Task to carry out: From the first line to the last, give the data again exactly.

─── Recorded data ───

-- ==== Sys2Proof/Certificates/Slice0/Obligations.lean ====
section
/-! DEFINITION. The statements about the model, from the numbered rules of spec/; OBLIGATIONS.json lists them. Each
holds for every configuration (`cfg`), every environment, and every state its hypotheses admit. -/

open Sys2Proof Sys2Proof.Machine

/-! ## Encoding -/

/-- R79: encoding places every field at its position and is the inverse of decoding, both ways. -/
def Obligations.DecodeInvertsEncode : Prop :=
  (∀ i, encode i = placedWord i) ∧
  (∀ i, wellFormed i = true → decode (encode i) = .instruction i) ∧
  (∀ nnn, wellFormed (.sys nnn) = true ↔ nnn ≠ 0x0E0#12 ∧ nnn ≠ 0x0EE#12) ∧
  (∀ w i, decode w = .instruction i → wellFormed i = true ∧ encode i = w) ∧
  (∀ w w' i, decode w = .instruction i → decode w' = .instruction i → w = w')

/-- R74: the first (match, mask) pair of the opcode table that a word matches selects its instruction; a word that
matches none is unrecognized. Two rows match one word only where that word is 00E0 or 00EE. -/
def Obligations.DecodeFollowsOpcodeTable : Prop :=
  (∀ w, decode w =
    match opcodeTable.find? (rowMatches w) with
    | some row => .instruction (row.build w)
    | none => .unrecognizedInstruction w) ∧
  ∀ w, ∀ row ∈ opcodeTable, ∀ other ∈ opcodeTable, rowMatches w row = true → rowMatches w other = true →
    row.pattern = other.pattern ∨ w = 0x00E0 ∨ w = 0x00EE

/-- R76: which words of each high-nibble group decode. -/
def Obligations.FixedSubFieldsAreChecked : Prop :=
  ∀ w : Word,
    ((∃ i, decode w = .instruction i) ∨ decode w = .unrecognizedInstruction w) ∧
    ((w >>> 12 = 0x5 ∨ w >>> 12 = 0x9) → (decode w = .unrecognizedInstruction w ↔ w &&& 0xF ≠ 0x0)) ∧
    (w >>> 12 = 0x8 → (decode w = .unrecognizedInstruction w ↔
      w &&& 0xF ∉ ([0x0, 0x1, 0x2, 0x3, 0x4, 0x5, 0x6, 0x7, 0xE] : List Word))) ∧
    (w >>> 12 = 0xE → (decode w = .unrecognizedInstruction w ↔ w &&& 0xFF ∉ ([0x9E, 0xA1] : List Word))) ∧
    (w >>> 12 = 0xF → (decode w = .unrecognizedInstruction w ↔
      w &&& 0xFF ∉ ([0x07, 0x0A, 0x15, 0x18, 0x1E, 0x29, 0x33, 0x55, 0x65] : List Word))) ∧
    (w >>> 12 = 0xD → ∃ x y n, decode w = .instruction (.draw x y n)) ∧
    (w >>> 12 = 0x0 → decode w = .instruction .clearScreen ∨ decode w = .instruction .ret ∨
      ∃ nnn, decode w = .instruction (.sys nnn)) ∧
    (w >>> 12 ∉ ([0x5, 0x8, 0x9, 0xE, 0xF] : List Word) → ∃ i, decode w = .instruction i)

/-- Words written out from the spec (95_test_vectors.md S11 to S13 and one row per family of R75). -/
def Obligations.SampleWordsDecode : Prop :=
  decode 0x00E0 = .instruction .clearScreen ∧
  decode 0x2020 = .instruction (.call 0x020) ∧
  decode 0x3109 = .instruction (.skipEqImm 0x1 0x09) ∧
  decode 0x8125 = .instruction (.applySubtract 0x1 0x2) ∧
  decode 0xD015 = .instruction (.draw 0x0 0x1 0x5) ∧
  decode 0xE29E = .instruction (.skipPressed 0x2) ∧
  decode 0xF50A = .instruction (.waitKey 0x5) ∧
  decode 0xF265 = .instruction (.loadRegisterBlock 0x2) ∧
  decode 0x5231 = .unrecognizedInstruction 0x5231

───

Solution for this problem:
-- ==== Sys2Proof/Certificates/Slice0/Obligations.lean ====
section
/-! DEFINITION. The statements about the model, from the numbered rules of spec/; OBLIGATIONS.json lists them. Each
holds for every configuration (`cfg`), every environment, and every state its hypotheses admit. -/

open Sys2Proof Sys2Proof.Machine

/-! ## Encoding -/

/-- R79: encoding places every field at its position and is the inverse of decoding, both ways. -/
def Obligations.DecodeInvertsEncode : Prop :=
  (∀ i, encode i = placedWord i) ∧
  (∀ i, wellFormed i = true → decode (encode i) = .instruction i) ∧
  (∀ nnn, wellFormed (.sys nnn) = true ↔ nnn ≠ 0x0E0#12 ∧ nnn ≠ 0x0EE#12) ∧
  (∀ w i, decode w = .instruction i → wellFormed i = true ∧ encode i = w) ∧
  (∀ w w' i, decode w = .instruction i → decode w' = .instruction i → w = w')

/-- R74: the first (match, mask) pair of the opcode table that a word matches selects its instruction; a word that
matches none is unrecognized. Two rows match one word only where that word is 00E0 or 00EE. -/
def Obligations.DecodeFollowsOpcodeTable : Prop :=
  (∀ w, decode w =
    match opcodeTable.find? (rowMatches w) with
    | some row => .instruction (row.build w)
    | none => .unrecognizedInstruction w) ∧
  ∀ w, ∀ row ∈ opcodeTable, ∀ other ∈ opcodeTable, rowMatches w row = true → rowMatches w other = true →
    row.pattern = other.pattern ∨ w = 0x00E0 ∨ w = 0x00EE

/-- R76: which words of each high-nibble group decode. -/
def Obligations.FixedSubFieldsAreChecked : Prop :=
  ∀ w : Word,
    ((∃ i, decode w = .instruction i) ∨ decode w = .unrecognizedInstruction w) ∧
    ((w >>> 12 = 0x5 ∨ w >>> 12 = 0x9) → (decode w = .unrecognizedInstruction w ↔ w &&& 0xF ≠ 0x0)) ∧
    (w >>> 12 = 0x8 → (decode w = .unrecognizedInstruction w ↔
      w &&& 0xF ∉ ([0x0, 0x1, 0x2, 0x3, 0x4, 0x5, 0x6, 0x7, 0xE] : List Word))) ∧
    (w >>> 12 = 0xE → (decode w = .unrecognizedInstruction w ↔ w &&& 0xFF ∉ ([0x9E, 0xA1] : List Word))) ∧
    (w >>> 12 = 0xF → (decode w = .unrecognizedInstruction w ↔
      w &&& 0xFF ∉ ([0x07, 0x0A, 0x15, 0x18, 0x1E, 0x29, 0x33, 0x55, 0x65] : List Word))) ∧
    (w >>> 12 = 0xD → ∃ x y n, decode w = .instruction (.draw x y n)) ∧
    (w >>> 12 = 0x0 → decode w = .instruction .clearScreen ∨ decode w = .instruction .ret ∨
      ∃ nnn, decode w = .instruction (.sys nnn)) ∧
    (w >>> 12 ∉ ([0x5, 0x8, 0x9, 0xE, 0xF] : List Word) → ∃ i, decode w = .instruction i)

/-- Words written out from the spec (95_test_vectors.md S11 to S13 and one row per family of R75). -/
def Obligations.SampleWordsDecode : Prop :=
  decode 0x00E0 = .instruction .clearScreen ∧
  decode 0x2020 = .instruction (.call 0x020) ∧
  decode 0x3109 = .instruction (.skipEqImm 0x1 0x09) ∧
  decode 0x8125 = .instruction (.applySubtract 0x1 0x2) ∧
  decode 0xD015 = .instruction (.draw 0x0 0x1 0x5) ∧
  decode 0xE29E = .instruction (.skipPressed 0x2) ∧
  decode 0xF50A = .instruction (.waitKey 0x5) ∧
  decode 0xF265 = .instruction (.loadRegisterBlock 0x2) ∧
  decode 0x5231 = .unrecognizedInstruction 0x5231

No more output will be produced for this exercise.